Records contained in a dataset
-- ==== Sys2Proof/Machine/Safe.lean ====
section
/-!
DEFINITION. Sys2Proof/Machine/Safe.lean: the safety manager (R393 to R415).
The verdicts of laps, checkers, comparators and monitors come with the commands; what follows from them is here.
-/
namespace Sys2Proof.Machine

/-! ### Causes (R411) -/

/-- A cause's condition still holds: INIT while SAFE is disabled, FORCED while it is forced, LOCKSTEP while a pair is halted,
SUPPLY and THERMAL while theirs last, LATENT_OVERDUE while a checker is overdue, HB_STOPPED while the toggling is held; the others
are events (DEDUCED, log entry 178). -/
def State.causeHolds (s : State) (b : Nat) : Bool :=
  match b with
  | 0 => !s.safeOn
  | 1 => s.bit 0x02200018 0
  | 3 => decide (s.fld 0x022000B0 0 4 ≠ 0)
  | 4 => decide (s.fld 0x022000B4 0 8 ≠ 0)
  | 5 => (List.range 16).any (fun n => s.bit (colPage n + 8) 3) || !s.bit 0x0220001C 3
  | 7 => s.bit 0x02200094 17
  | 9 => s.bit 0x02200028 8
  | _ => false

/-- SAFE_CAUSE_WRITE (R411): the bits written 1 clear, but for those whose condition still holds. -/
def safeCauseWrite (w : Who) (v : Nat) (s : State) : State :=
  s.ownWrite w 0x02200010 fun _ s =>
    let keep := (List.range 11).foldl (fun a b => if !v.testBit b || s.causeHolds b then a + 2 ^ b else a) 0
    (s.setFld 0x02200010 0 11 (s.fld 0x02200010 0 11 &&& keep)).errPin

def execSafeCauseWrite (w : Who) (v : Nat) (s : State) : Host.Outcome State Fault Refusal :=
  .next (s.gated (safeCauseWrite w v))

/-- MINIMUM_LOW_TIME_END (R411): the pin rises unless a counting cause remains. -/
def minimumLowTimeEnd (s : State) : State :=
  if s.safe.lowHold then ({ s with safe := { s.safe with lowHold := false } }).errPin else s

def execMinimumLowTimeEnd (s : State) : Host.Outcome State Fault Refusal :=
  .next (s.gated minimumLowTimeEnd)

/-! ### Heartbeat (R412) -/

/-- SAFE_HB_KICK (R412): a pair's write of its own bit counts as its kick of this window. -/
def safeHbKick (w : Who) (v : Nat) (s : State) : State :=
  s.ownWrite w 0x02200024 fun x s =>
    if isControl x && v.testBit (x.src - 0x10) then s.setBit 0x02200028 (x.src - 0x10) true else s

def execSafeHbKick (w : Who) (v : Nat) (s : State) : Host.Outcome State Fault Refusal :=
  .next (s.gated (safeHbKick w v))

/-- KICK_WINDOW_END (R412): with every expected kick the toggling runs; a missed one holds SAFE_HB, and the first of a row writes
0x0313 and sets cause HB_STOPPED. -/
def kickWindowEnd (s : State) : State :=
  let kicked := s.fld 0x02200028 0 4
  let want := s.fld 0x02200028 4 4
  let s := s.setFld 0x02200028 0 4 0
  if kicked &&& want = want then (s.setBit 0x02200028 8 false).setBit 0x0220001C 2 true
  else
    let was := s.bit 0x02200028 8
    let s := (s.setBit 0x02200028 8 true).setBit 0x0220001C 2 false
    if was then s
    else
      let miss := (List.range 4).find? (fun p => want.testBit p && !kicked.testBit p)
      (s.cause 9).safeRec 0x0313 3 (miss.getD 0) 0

...

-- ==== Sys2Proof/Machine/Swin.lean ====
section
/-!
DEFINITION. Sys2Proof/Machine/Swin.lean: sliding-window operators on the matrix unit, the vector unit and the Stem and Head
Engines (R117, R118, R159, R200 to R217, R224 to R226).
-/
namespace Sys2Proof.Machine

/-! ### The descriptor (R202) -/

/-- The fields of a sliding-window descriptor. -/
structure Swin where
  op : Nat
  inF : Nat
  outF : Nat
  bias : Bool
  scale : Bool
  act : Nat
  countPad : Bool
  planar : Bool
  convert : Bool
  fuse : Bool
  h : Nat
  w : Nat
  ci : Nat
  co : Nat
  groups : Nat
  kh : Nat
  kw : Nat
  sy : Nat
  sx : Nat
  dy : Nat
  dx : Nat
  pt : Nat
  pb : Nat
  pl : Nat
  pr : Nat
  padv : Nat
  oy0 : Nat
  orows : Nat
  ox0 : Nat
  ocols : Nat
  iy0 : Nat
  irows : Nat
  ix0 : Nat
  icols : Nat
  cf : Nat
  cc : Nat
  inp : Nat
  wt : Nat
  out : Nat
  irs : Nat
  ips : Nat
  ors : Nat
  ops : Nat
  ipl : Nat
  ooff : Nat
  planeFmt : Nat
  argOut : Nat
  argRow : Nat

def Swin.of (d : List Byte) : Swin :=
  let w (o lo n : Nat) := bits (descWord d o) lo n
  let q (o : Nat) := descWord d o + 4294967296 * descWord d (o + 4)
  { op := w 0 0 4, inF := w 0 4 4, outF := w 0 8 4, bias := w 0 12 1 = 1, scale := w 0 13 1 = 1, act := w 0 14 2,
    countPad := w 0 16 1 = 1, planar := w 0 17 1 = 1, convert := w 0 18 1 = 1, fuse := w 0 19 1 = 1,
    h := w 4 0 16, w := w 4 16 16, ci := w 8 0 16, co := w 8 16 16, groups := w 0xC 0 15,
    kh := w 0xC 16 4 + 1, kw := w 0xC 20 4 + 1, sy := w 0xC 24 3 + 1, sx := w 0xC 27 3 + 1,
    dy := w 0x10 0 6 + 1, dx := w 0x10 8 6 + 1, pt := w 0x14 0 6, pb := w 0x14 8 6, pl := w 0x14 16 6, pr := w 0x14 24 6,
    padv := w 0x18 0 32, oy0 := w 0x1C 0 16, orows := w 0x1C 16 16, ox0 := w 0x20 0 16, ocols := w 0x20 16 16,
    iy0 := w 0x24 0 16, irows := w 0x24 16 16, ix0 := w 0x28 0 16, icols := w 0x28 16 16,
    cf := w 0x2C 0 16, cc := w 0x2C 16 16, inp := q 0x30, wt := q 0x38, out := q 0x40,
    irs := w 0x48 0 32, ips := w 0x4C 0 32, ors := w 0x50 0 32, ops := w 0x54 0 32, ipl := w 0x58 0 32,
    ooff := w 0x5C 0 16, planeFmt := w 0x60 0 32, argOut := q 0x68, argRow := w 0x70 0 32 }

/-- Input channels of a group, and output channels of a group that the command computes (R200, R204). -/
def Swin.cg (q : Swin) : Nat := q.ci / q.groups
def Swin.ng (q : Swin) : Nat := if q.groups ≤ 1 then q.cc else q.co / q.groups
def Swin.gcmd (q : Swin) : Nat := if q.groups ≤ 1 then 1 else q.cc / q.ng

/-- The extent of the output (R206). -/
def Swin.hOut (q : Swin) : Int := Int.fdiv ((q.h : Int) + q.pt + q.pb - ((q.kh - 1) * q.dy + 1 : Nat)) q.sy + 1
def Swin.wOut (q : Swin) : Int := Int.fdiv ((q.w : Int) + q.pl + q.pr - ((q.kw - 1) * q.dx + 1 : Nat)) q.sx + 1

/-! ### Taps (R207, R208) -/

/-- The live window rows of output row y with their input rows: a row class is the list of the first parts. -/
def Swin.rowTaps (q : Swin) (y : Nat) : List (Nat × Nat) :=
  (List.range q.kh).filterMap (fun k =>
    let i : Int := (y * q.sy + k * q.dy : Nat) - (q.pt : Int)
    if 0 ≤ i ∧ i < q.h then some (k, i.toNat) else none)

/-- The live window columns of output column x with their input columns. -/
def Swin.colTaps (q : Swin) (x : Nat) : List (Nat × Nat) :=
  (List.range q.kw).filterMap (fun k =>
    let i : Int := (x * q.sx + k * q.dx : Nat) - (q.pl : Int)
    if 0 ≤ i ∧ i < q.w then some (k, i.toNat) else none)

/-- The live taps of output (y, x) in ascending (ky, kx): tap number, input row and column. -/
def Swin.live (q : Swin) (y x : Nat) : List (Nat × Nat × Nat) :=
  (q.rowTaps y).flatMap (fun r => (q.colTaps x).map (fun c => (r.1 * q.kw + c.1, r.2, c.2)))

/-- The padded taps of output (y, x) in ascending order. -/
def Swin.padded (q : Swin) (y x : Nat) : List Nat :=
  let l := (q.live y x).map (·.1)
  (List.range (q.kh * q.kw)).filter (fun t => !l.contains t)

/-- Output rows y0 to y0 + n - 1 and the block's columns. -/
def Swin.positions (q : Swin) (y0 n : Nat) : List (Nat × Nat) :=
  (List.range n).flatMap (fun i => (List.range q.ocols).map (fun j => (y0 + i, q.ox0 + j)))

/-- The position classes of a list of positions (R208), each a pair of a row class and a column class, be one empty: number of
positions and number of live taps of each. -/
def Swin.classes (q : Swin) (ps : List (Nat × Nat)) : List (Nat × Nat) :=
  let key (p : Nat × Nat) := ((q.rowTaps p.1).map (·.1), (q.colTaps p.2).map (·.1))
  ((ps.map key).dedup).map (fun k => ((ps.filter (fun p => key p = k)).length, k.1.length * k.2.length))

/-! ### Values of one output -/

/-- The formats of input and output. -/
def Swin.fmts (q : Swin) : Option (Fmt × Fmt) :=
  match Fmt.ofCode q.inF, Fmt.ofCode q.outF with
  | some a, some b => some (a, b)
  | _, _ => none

* _WHAT IS EXPECTED_: Of the lines above, retype only those from the line containing "-- ==== Sys2Proof/Machine/Safe.lean" through the line containing "A cause's condition", including both, exactly.

* _PROBLEM SOLUTION_:
-- ==== Sys2Proof/Machine/Safe.lean ====
section
/-!
DEFINITION. Sys2Proof/Machine/Safe.lean: the safety manager (R393 to R415).
The verdicts of laps, checkers, comparators and monitors come with the commands; what follows from them is here.
-/
namespace Sys2Proof.Machine

/-! ### Causes (R411) -/

/-- A cause's condition still holds: INIT while SAFE is disabled, FORCED while it is forced, LOCKSTEP while a pair is halted,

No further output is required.